One of NeuroGAP-Psychosis's greatest impacts could happen at a subtle level, namely, by helping change perceptions of mental illness, one person at a time, starting with project staff members like Stella Gichuru.
"At first, I used to be scared of the patients," Gichuru admitted. "People see patients with mental illness as amerogwa, as bewitched. I used to think they were violent, and I would look for an interview room that had two doors, so that if they became violent, I could run out."
Gichuru's earlier fears reflect a stigma that runs deep in Kenya (and in Africa and beyond) and that has, in some ways, become part of health care policy in Kenya and elsewhere in Africa, said Kwobah, the MTRH co-investigator.
"People understand illness as a fever, a swelling, a wound. The challenge has been that governments and health ministries have been more worried about HIV, cancer, and other conditions that directly cause physical illness and death, rather than mental illness,” Kwobah said. "But I think things are changing now."

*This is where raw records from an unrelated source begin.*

-- ==== Sys2Proof/Laws/Devices.lean ====
section
/-! SUPPORT. What the device updates leave alone: one lemma per field. -/

namespace Sys2Proof.Machine

@[simp] theorem State.ppuUpdate_config (s : State) :
    (s.ppuUpdate).config = s.config := rfl

@[simp] theorem State.ppuUpdate_regs (s : State) :
    (s.ppuUpdate).regs = s.regs := rfl

@[simp] theorem State.ppuUpdate_cc (s : State) :
    (s.ppuUpdate).cc = s.cc := rfl

@[simp] theorem State.ppuUpdate_stat (s : State) :
    (s.ppuUpdate).stat = s.stat := rfl

@[simp] theorem State.ppuUpdate_pc (s : State) :
    (s.ppuUpdate).pc = s.pc := rfl

@[simp] theorem State.ppuUpdate_ram (s : State) :
    (s.ppuUpdate).ram = s.ram := rfl

@[simp] theorem State.ppuUpdate_timer (s : State) :
    (s.ppuUpdate).timer = s.timer := rfl

@[simp] theorem State.ppuUpdate_joystick (s : State) :
    (s.ppuUpdate).joystick = s.joystick := rfl

@[simp] theorem State.ppuUpdate_inputs (s : State) :
    (s.ppuUpdate).inputs = s.inputs := rfl

@[simp] theorem State.ppuUpdate_iteration (s : State) :
    (s.ppuUpdate).iteration = s.iteration := rfl

@[simp] theorem State.joystickUpdate_config (s : State) (b : Buttons) :
    (s.joystickUpdate b).config = s.config := rfl

@[simp] theorem State.joystickUpdate_regs (s : State) (b : Buttons) :
    (s.joystickUpdate b).regs = s.regs := rfl

@[simp] theorem State.joystickUpdate_cc (s : State) (b : Buttons) :
    (s.joystickUpdate b).cc = s.cc := rfl

@[simp] theorem State.joystickUpdate_stat (s : State) (b : Buttons) :
    (s.joystickUpdate b).stat = s.stat := rfl

@[simp] theorem State.joystickUpdate_pc (s : State) (b : Buttons) :
    (s.joystickUpdate b).pc = s.pc := rfl

@[simp] theorem State.joystickUpdate_ram (s : State) (b : Buttons) :
    (s.joystickUpdate b).ram = s.ram := rfl

@[simp] theorem State.joystickUpdate_ppu (s : State) (b : Buttons) :
    (s.joystickUpdate b).ppu = s.ppu := rfl

@[simp] theorem State.joystickUpdate_timer (s : State) (b : Buttons) :
    (s.joystickUpdate b).timer = s.timer := rfl

@[simp] theorem State.joystickUpdate_inputs (s : State) (b : Buttons) :
    (s.joystickUpdate b).inputs = s.inputs := rfl

@[simp] theorem State.joystickUpdate_iteration (s : State) (b : Buttons) :
    (s.joystickUpdate b).iteration = s.iteration := rfl

@[simp] theorem State.timerUpdate_config (s : State) (d : Nat) :
    (s.timerUpdate d).config = s.config := rfl

@[simp] theorem State.timerUpdate_regs (s : State) (d : Nat) :
    (s.timerUpdate d).regs = s.regs := rfl

@[simp] theorem State.timerUpdate_cc (s : State) (d : Nat) :
    (s.timerUpdate d).cc = s.cc := rfl

@[simp] theorem State.timerUpdate_stat (s : State) (d : Nat) :
    (s.timerUpdate d).stat = s.stat := rfl

@[simp] theorem State.timerUpdate_pc (s : State) (d : Nat) :
    (s.timerUpdate d).pc = s.pc := rfl

@[simp] theorem State.timerUpdate_ram (s : State) (d : Nat) :
    (s.timerUpdate d).ram = s.ram := rfl

@[simp] theorem State.timerUpdate_ppu (s : State) (d : Nat) :
    (s.timerUpdate d).ppu = s.ppu := rfl

@[simp] theorem State.timerUpdate_joystick (s : State) (d : Nat) :
    (s.timerUpdate d).joystick = s.joystick := rfl

@[simp] theorem State.timerUpdate_inputs (s : State) (d : Nat) :
    (s.timerUpdate d).inputs = s.inputs := rfl

@[simp] theorem State.timerUpdate_iteration (s : State) (d : Nat) :
    (s.timerUpdate d).iteration = s.iteration := rfl

@[simp] theorem State.ppuUpdate_ppuConfig (s : State) :
    s.ppuUpdate.ppu.config = s.ppu.config := rfl

@[simp] theorem State.ppuUpdate_active (s : State) :
    s.ppuUpdate.ppu.active = parseSprites s.ppu.config := rfl

/-- Presenting leaves the front buffer equal to the back buffer (60_exceptions.md R281). -/
@[simp] theorem present_eq (back front : Memory) : present back front = back := by
  unfold present
  split
  · next h => exact h.symm
  · rfl

@[simp] theorem State.ppuUpdate_back (s : State) :
    s.ppuUpdate.ppu.back = s.compose (parseSprites s.ppu.config) := rfl

@[simp] theorem State.ppuUpdate_front (s : State) :
    s.ppuUpdate.ppu.front = s.compose (parseSprites s.ppu.config) := by
  simp [State.ppuUpdate]

/-- A bitmap pixel is on iff the bus answers the byte that holds its bit, and the bit is 1
(60_exceptions.md R278, R279). -/
theorem State.bitmapOn_iff (s : State) (p : Sprite) (row col : Nat) :
    s.bitmapOn p row col = true ↔
      (s.busRead (p.addr + BitVec.ofNat 64 ((row * p.width.toNat + col) / 8))).miss = false ∧
      (s.busRead (p.addr + BitVec.ofNat 64 ((row * p.width.toNat + col) / 8))).data.getLsbD
        ((row * p.width.toNat + col) % 8) = true := by
  simp [State.bitmapOn]

/-- The bus answers as before a PPU update. -/
theorem State.ppuUpdate_sameBus (s : State) : SameBus s s.ppuUpdate := ⟨rfl, rfl, rfl, rfl, rfl⟩


@[simp] theorem State.updateDevices_config (s : State) :
    s.updateDevices.config = s.config := rfl

@[simp] theorem State.updateDevices_regs (s : State) :
    s.updateDevices.regs = s.regs := rfl

@[simp] theorem State.updateDevices_cc (s : State) :
    s.updateDevices.cc = s.cc := rfl

@[simp] theorem State.updateDevices_stat (s : State) :
    s.updateDevices.stat = s.stat := rfl

@[simp] theorem State.updateDevices_pc (s : State) :
    s.updateDevices.pc = s.pc := rfl

@[simp] theorem State.updateDevices_ram (s : State) :
    s.updateDevices.ram = s.ram := rfl

@[simp] theorem State.updateDevices_iteration (s : State) :
    s.updateDevices.iteration = s.iteration := rfl

@[simp] theorem State.endIteration_config (s : State) :
    s.endIteration.config = s.config := by
  unfold State.endIteration; split <;> rfl

@[simp] theorem State.endIteration_regs (s : State) :
    s.endIteration.regs = s.regs := by
  unfold State.endIteration; split <;> rfl

@[simp] theorem State.endIteration_cc (s : State) :
    s.endIteration.cc = s.cc := by
  unfold State.endIteration; split <;> rfl

@[simp] theorem State.endIteration_stat (s : State) :
    s.endIteration.stat = s.stat := by
  unfold State.endIteration; split <;> rfl

@[simp] theorem State.endIteration_pc (s : State) :
    s.endIteration.pc = s.pc := by
  unfold State.endIteration; split <;> rfl

@[simp] theorem State.endIteration_ram (s : State) :
    s.endIteration.ram = s.ram := by
  unfold State.endIteration; split <;> rfl

@[simp] theorem State.endIteration_iteration (s : State) :
    s.endIteration.iteration = s.iteration + 1 := by
  unfold State.endIteration; split <;> rfl

@[simp] theorem State.endIteration_ppuConfig (s : State) :
    s.endIteration.ppu.config = s.ppu.config := by
  unfold State.endIteration; split <;> rfl

end Sys2Proof.Machine
end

Other NeuroGAP-Psychosis team members agree: they hope the project will help guide mental health care in Africa in new directions, by showing that mental illness is a real disease that should be diagnosed and treated like any other disease.
"There are no biomarker-based tests for mental illness, and people wonder how we can treat patients if there are no tests,” said WDC Kinyanjui, the head of the mental health department at Moi University's School of Medicine. "But if we're able to say that there is a biomarker, a test, as a result of genetic study of these diseases, people will start understanding that these are actually diseases. We'll be able to undercut the stigma."
Atwoli said the project could also transform how science and mental health research are done in Africa, and help bring equity to the forefront of genetics research globally.
"It is time for the global scientific community to start thinking about equity, and not just collect data in small areas of the world and think that this represents the global population,” Atwoli said. “I think NeuroGAP should be that beacon that reminds the global scientific community that equity is also a consideration in research."
Gichuru said the project has already had a major impact on her. "I've come to understand that patients are people just like us. And if I understand this, I think my community will understand; if I understand, my village will understand, because I can teach them."
This story and the videos are based on a site visit to Kenya and Uganda in November 2019.